| INPUT |
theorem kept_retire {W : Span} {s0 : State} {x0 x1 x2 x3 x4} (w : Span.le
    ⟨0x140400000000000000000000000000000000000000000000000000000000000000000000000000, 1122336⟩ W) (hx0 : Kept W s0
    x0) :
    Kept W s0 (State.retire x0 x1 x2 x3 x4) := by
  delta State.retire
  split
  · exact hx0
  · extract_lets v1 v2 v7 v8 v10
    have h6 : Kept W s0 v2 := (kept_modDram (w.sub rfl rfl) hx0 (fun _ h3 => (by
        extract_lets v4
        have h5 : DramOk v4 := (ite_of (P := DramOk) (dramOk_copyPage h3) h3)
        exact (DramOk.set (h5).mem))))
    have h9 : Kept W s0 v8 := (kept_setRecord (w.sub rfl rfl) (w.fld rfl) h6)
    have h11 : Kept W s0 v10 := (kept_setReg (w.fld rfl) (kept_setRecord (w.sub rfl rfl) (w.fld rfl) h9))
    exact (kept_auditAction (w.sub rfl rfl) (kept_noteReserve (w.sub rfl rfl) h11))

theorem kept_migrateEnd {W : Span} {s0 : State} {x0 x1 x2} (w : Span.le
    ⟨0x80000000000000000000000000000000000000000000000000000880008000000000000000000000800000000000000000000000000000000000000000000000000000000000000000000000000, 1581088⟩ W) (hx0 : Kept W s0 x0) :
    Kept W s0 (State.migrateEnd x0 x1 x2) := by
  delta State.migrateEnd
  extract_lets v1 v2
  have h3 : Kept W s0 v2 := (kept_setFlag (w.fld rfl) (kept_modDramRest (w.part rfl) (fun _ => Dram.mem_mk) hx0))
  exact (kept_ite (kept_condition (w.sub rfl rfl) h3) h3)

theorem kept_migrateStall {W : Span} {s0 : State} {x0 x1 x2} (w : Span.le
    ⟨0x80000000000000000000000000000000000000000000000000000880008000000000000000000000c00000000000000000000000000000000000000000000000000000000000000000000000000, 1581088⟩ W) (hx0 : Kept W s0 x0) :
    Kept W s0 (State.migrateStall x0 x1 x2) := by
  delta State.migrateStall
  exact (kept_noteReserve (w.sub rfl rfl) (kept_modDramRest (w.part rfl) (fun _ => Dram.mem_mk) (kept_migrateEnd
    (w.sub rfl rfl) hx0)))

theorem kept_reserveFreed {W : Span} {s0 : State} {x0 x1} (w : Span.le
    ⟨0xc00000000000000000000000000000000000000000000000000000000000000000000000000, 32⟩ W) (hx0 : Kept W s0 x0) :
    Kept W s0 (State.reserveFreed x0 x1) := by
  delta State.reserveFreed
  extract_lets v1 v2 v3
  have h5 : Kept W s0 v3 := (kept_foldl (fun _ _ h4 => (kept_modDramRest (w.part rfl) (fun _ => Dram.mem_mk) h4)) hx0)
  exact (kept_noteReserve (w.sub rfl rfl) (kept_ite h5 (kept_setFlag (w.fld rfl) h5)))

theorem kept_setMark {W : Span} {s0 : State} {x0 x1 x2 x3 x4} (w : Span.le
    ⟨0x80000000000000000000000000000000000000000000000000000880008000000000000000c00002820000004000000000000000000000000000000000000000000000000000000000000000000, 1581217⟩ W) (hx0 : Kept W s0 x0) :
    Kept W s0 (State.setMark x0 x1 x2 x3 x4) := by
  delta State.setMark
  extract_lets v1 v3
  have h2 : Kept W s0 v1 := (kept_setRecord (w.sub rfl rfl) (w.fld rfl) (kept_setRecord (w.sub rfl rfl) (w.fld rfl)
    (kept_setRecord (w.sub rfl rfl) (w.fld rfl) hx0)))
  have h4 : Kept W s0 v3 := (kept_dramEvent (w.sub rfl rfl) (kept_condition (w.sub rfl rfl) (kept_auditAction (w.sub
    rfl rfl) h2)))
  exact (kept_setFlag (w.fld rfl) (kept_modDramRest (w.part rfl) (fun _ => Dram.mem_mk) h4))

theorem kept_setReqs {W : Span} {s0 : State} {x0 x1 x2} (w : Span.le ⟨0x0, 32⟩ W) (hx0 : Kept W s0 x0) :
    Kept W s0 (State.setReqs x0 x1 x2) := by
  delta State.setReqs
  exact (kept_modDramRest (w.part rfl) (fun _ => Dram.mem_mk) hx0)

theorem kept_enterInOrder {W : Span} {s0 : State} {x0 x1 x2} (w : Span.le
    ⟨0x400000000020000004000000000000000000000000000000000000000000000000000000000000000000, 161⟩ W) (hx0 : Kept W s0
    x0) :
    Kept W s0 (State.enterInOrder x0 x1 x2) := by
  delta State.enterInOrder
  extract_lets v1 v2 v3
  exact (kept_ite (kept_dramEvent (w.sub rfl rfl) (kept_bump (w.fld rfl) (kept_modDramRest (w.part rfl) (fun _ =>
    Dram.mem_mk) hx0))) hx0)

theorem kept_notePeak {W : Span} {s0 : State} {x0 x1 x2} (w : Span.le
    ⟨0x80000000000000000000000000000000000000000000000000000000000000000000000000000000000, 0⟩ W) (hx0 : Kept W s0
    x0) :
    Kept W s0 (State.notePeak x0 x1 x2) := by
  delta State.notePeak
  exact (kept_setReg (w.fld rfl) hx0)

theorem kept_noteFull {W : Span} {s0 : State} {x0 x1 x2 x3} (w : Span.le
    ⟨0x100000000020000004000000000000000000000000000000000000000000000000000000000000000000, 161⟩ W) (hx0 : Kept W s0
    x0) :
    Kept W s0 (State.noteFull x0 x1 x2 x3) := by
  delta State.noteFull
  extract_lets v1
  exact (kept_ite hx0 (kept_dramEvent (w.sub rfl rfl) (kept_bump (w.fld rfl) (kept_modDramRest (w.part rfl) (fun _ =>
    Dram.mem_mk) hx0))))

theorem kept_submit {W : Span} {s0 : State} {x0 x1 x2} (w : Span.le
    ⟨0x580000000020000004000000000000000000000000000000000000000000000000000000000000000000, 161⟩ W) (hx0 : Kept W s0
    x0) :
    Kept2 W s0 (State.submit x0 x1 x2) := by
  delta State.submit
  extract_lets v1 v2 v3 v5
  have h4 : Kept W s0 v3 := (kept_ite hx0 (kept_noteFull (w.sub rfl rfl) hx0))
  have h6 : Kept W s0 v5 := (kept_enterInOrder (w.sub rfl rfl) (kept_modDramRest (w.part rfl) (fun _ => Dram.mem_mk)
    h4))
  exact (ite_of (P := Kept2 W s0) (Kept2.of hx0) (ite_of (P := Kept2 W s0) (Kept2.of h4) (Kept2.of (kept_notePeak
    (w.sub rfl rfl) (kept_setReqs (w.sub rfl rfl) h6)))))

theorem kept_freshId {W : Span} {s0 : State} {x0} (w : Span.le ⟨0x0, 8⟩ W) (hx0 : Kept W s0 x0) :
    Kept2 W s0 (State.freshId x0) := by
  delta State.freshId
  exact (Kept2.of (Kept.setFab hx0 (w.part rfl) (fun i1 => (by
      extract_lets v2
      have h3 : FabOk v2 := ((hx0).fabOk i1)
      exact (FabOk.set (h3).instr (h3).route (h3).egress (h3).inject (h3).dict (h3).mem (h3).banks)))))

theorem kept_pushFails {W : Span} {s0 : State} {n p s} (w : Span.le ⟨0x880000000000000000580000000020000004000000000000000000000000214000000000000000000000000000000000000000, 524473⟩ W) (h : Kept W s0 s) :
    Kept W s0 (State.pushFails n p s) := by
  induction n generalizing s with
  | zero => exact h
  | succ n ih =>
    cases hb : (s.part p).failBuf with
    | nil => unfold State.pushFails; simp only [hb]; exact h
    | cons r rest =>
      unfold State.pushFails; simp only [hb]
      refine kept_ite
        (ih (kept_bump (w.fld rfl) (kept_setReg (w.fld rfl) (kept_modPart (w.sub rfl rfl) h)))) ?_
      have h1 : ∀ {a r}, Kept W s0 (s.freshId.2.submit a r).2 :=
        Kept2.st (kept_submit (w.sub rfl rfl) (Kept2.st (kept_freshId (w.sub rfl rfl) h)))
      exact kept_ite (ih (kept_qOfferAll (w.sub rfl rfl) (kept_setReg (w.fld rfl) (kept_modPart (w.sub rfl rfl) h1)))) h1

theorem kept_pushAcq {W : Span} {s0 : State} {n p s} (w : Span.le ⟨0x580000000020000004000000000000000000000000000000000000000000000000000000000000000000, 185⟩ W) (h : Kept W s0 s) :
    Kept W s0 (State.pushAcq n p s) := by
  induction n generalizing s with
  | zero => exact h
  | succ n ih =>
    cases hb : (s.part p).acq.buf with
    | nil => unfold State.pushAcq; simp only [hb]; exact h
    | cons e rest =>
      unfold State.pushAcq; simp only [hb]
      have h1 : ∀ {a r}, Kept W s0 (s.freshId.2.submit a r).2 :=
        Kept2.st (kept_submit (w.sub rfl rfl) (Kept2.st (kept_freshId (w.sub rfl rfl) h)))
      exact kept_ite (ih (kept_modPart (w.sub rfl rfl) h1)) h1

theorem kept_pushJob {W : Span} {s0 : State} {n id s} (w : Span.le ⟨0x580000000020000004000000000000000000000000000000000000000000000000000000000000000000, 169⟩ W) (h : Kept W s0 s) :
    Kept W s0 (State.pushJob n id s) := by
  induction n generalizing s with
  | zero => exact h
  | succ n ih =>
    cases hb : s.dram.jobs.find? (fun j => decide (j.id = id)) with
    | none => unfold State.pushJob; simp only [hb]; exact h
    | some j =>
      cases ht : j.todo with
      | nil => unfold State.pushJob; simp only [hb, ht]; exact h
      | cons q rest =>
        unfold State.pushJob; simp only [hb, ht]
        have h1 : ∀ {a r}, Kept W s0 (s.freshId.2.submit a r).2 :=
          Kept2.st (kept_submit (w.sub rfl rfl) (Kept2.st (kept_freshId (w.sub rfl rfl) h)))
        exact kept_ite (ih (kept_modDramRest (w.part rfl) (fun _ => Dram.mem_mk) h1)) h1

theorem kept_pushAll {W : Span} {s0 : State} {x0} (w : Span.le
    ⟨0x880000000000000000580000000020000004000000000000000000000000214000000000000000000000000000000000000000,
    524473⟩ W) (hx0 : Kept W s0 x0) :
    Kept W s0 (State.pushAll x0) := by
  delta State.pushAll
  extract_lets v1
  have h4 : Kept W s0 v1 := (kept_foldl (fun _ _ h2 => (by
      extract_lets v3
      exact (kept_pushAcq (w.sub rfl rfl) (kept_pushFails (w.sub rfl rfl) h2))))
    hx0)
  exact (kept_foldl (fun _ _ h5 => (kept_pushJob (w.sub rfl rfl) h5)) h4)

| PROBLEM |
Only the lines from the first line of the records through the line with "have h11 : Kept" should be reproduced, exactly and with nothing added.

| EXERCISE OUTPUT |
theorem kept_retire {W : Span} {s0 : State} {x0 x1 x2 x3 x4} (w : Span.le
    ⟨0x140400000000000000000000000000000000000000000000000000000000000000000000000000, 1122336⟩ W) (hx0 : Kept W s0
    x0) :
    Kept W s0 (State.retire x0 x1 x2 x3 x4) := by
  delta State.retire
  split
  · exact hx0
  · extract_lets v1 v2 v7 v8 v10
    have h6 : Kept W s0 v2 := (kept_modDram (w.sub rfl rfl) hx0 (fun _ h3 => (by
        extract_lets v4
        have h5 : DramOk v4 := (ite_of (P := DramOk) (dramOk_copyPage h3) h3)
        exact (DramOk.set (h5).mem))))
    have h9 : Kept W s0 v8 := (kept_setRecord (w.sub rfl rfl) (w.fld rfl) h6)
    have h11 : Kept W s0 v10 := (kept_setReg (w.fld rfl) (kept_setRecord (w.sub rfl rfl) (w.fld rfl) h9))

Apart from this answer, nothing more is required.